[Start of section]

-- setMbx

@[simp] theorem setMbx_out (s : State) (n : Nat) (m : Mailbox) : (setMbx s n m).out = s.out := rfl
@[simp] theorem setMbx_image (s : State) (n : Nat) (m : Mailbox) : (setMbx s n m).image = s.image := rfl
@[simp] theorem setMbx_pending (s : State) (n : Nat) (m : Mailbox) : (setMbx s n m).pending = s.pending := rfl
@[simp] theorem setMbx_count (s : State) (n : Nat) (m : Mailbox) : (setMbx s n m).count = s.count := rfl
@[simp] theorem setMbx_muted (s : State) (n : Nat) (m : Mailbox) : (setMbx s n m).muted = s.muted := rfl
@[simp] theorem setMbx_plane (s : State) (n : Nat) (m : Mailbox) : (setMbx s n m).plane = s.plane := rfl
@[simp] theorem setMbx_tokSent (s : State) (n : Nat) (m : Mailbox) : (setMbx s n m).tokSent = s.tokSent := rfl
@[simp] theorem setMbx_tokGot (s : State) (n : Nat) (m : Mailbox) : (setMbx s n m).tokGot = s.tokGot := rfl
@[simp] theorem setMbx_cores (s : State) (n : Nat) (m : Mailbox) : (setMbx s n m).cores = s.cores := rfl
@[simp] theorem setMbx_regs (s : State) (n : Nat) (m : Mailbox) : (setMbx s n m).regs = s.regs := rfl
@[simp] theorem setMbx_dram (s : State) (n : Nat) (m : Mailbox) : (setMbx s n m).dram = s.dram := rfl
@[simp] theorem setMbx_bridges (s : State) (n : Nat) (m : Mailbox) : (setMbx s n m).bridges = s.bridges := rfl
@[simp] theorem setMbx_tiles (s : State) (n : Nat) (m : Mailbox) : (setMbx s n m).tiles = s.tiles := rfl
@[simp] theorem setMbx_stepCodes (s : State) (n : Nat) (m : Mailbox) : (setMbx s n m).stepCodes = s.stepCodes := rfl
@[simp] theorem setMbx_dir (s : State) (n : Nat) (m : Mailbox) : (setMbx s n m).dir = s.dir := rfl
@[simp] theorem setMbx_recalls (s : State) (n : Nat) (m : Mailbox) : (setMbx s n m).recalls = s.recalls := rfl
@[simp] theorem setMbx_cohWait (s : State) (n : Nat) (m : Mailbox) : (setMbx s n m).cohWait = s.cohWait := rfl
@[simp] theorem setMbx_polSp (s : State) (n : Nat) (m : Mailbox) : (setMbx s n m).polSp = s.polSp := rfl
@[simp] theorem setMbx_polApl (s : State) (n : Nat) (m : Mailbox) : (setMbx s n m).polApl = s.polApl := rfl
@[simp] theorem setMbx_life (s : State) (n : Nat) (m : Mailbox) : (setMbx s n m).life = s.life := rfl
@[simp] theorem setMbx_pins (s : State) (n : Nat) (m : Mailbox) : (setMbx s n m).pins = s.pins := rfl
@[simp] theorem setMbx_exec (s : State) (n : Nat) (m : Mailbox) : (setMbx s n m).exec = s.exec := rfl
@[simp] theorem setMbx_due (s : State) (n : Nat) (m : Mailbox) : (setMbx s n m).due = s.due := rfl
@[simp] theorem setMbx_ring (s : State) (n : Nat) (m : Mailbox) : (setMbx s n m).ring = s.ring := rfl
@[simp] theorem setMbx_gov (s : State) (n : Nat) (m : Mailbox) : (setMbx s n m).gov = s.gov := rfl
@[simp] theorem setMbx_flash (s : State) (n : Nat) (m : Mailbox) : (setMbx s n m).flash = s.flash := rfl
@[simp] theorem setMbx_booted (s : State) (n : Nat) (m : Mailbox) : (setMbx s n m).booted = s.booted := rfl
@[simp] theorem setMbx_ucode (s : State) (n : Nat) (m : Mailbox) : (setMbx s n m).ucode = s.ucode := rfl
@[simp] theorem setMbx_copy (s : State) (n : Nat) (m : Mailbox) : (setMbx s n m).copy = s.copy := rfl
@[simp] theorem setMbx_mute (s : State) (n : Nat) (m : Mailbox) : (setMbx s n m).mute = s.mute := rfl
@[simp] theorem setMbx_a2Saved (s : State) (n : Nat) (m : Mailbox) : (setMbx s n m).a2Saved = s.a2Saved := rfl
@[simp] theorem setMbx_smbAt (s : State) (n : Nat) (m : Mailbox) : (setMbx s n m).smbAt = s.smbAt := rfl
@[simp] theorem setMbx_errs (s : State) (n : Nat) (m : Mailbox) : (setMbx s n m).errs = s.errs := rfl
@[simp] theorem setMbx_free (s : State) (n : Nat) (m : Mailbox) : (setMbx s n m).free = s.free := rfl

[End of section]

The full listing above is to be given again exactly.

-- setMbx

@[simp] theorem setMbx_out (s : State) (n : Nat) (m : Mailbox) : (setMbx s n m).out = s.out := rfl
@[simp] theorem setMbx_image (s : State) (n : Nat) (m : Mailbox) : (setMbx s n m).image = s.image := rfl
@[simp] theorem setMbx_pending (s : State) (n : Nat) (m : Mailbox) : (setMbx s n m).pending = s.pending := rfl
@[simp] theorem setMbx_count (s : State) (n : Nat) (m : Mailbox) : (setMbx s n m).count = s.count := rfl
@[simp] theorem setMbx_muted (s : State) (n : Nat) (m : Mailbox) : (setMbx s n m).muted = s.muted := rfl
@[simp] theorem setMbx_plane (s : State) (n : Nat) (m : Mailbox) : (setMbx s n m).plane = s.plane := rfl
@[simp] theorem setMbx_tokSent (s : State) (n : Nat) (m : Mailbox) : (setMbx s n m).tokSent = s.tokSent := rfl
@[simp] theorem setMbx_tokGot (s : State) (n : Nat) (m : Mailbox) : (setMbx s n m).tokGot = s.tokGot := rfl
@[simp] theorem setMbx_cores (s : State) (n : Nat) (m : Mailbox) : (setMbx s n m).cores = s.cores := rfl
@[simp] theorem setMbx_regs (s : State) (n : Nat) (m : Mailbox) : (setMbx s n m).regs = s.regs := rfl
@[simp] theorem setMbx_dram (s : State) (n : Nat) (m : Mailbox) : (setMbx s n m).dram = s.dram := rfl
@[simp] theorem setMbx_bridges (s : State) (n : Nat) (m : Mailbox) : (setMbx s n m).bridges = s.bridges := rfl
@[simp] theorem setMbx_tiles (s : State) (n : Nat) (m : Mailbox) : (setMbx s n m).tiles = s.tiles := rfl
@[simp] theorem setMbx_stepCodes (s : State) (n : Nat) (m : Mailbox) : (setMbx s n m).stepCodes = s.stepCodes := rfl
@[simp] theorem setMbx_dir (s : State) (n : Nat) (m : Mailbox) : (setMbx s n m).dir = s.dir := rfl
@[simp] theorem setMbx_recalls (s : State) (n : Nat) (m : Mailbox) : (setMbx s n m).recalls = s.recalls := rfl
@[simp] theorem setMbx_cohWait (s : State) (n : Nat) (m : Mailbox) : (setMbx s n m).cohWait = s.cohWait := rfl
@[simp] theorem setMbx_polSp (s : State) (n : Nat) (m : Mailbox) : (setMbx s n m).polSp = s.polSp := rfl
@[simp] theorem setMbx_polApl (s : State) (n : Nat) (m : Mailbox) : (setMbx s n m).polApl = s.polApl := rfl
@[simp] theorem setMbx_life (s : State) (n : Nat) (m : Mailbox) : (setMbx s n m).life = s.life := rfl
@[simp] theorem setMbx_pins (s : State) (n : Nat) (m : Mailbox) : (setMbx s n m).pins = s.pins := rfl
@[simp] theorem setMbx_exec (s : State) (n : Nat) (m : Mailbox) : (setMbx s n m).exec = s.exec := rfl
@[simp] theorem setMbx_due (s : State) (n : Nat) (m : Mailbox) : (setMbx s n m).due = s.due := rfl
@[simp] theorem setMbx_ring (s : State) (n : Nat) (m : Mailbox) : (setMbx s n m).ring = s.ring := rfl
@[simp] theorem setMbx_gov (s : State) (n : Nat) (m : Mailbox) : (setMbx s n m).gov = s.gov := rfl
@[simp] theorem setMbx_flash (s : State) (n : Nat) (m : Mailbox) : (setMbx s n m).flash = s.flash := rfl
@[simp] theorem setMbx_booted (s : State) (n : Nat) (m : Mailbox) : (setMbx s n m).booted = s.booted := rfl
@[simp] theorem setMbx_ucode (s : State) (n : Nat) (m : Mailbox) : (setMbx s n m).ucode = s.ucode := rfl
@[simp] theorem setMbx_copy (s : State) (n : Nat) (m : Mailbox) : (setMbx s n m).copy = s.copy := rfl
@[simp] theorem setMbx_mute (s : State) (n : Nat) (m : Mailbox) : (setMbx s n m).mute = s.mute := rfl
@[simp] theorem setMbx_a2Saved (s : State) (n : Nat) (m : Mailbox) : (setMbx s n m).a2Saved = s.a2Saved := rfl
@[simp] theorem setMbx_smbAt (s : State) (n : Nat) (m : Mailbox) : (setMbx s n m).smbAt = s.smbAt := rfl
@[simp] theorem setMbx_errs (s : State) (n : Nat) (m : Mailbox) : (setMbx s n m).errs = s.errs := rfl
@[simp] theorem setMbx_free (s : State) (n : Nat) (m : Mailbox) : (setMbx s n m).free = s.free := rfl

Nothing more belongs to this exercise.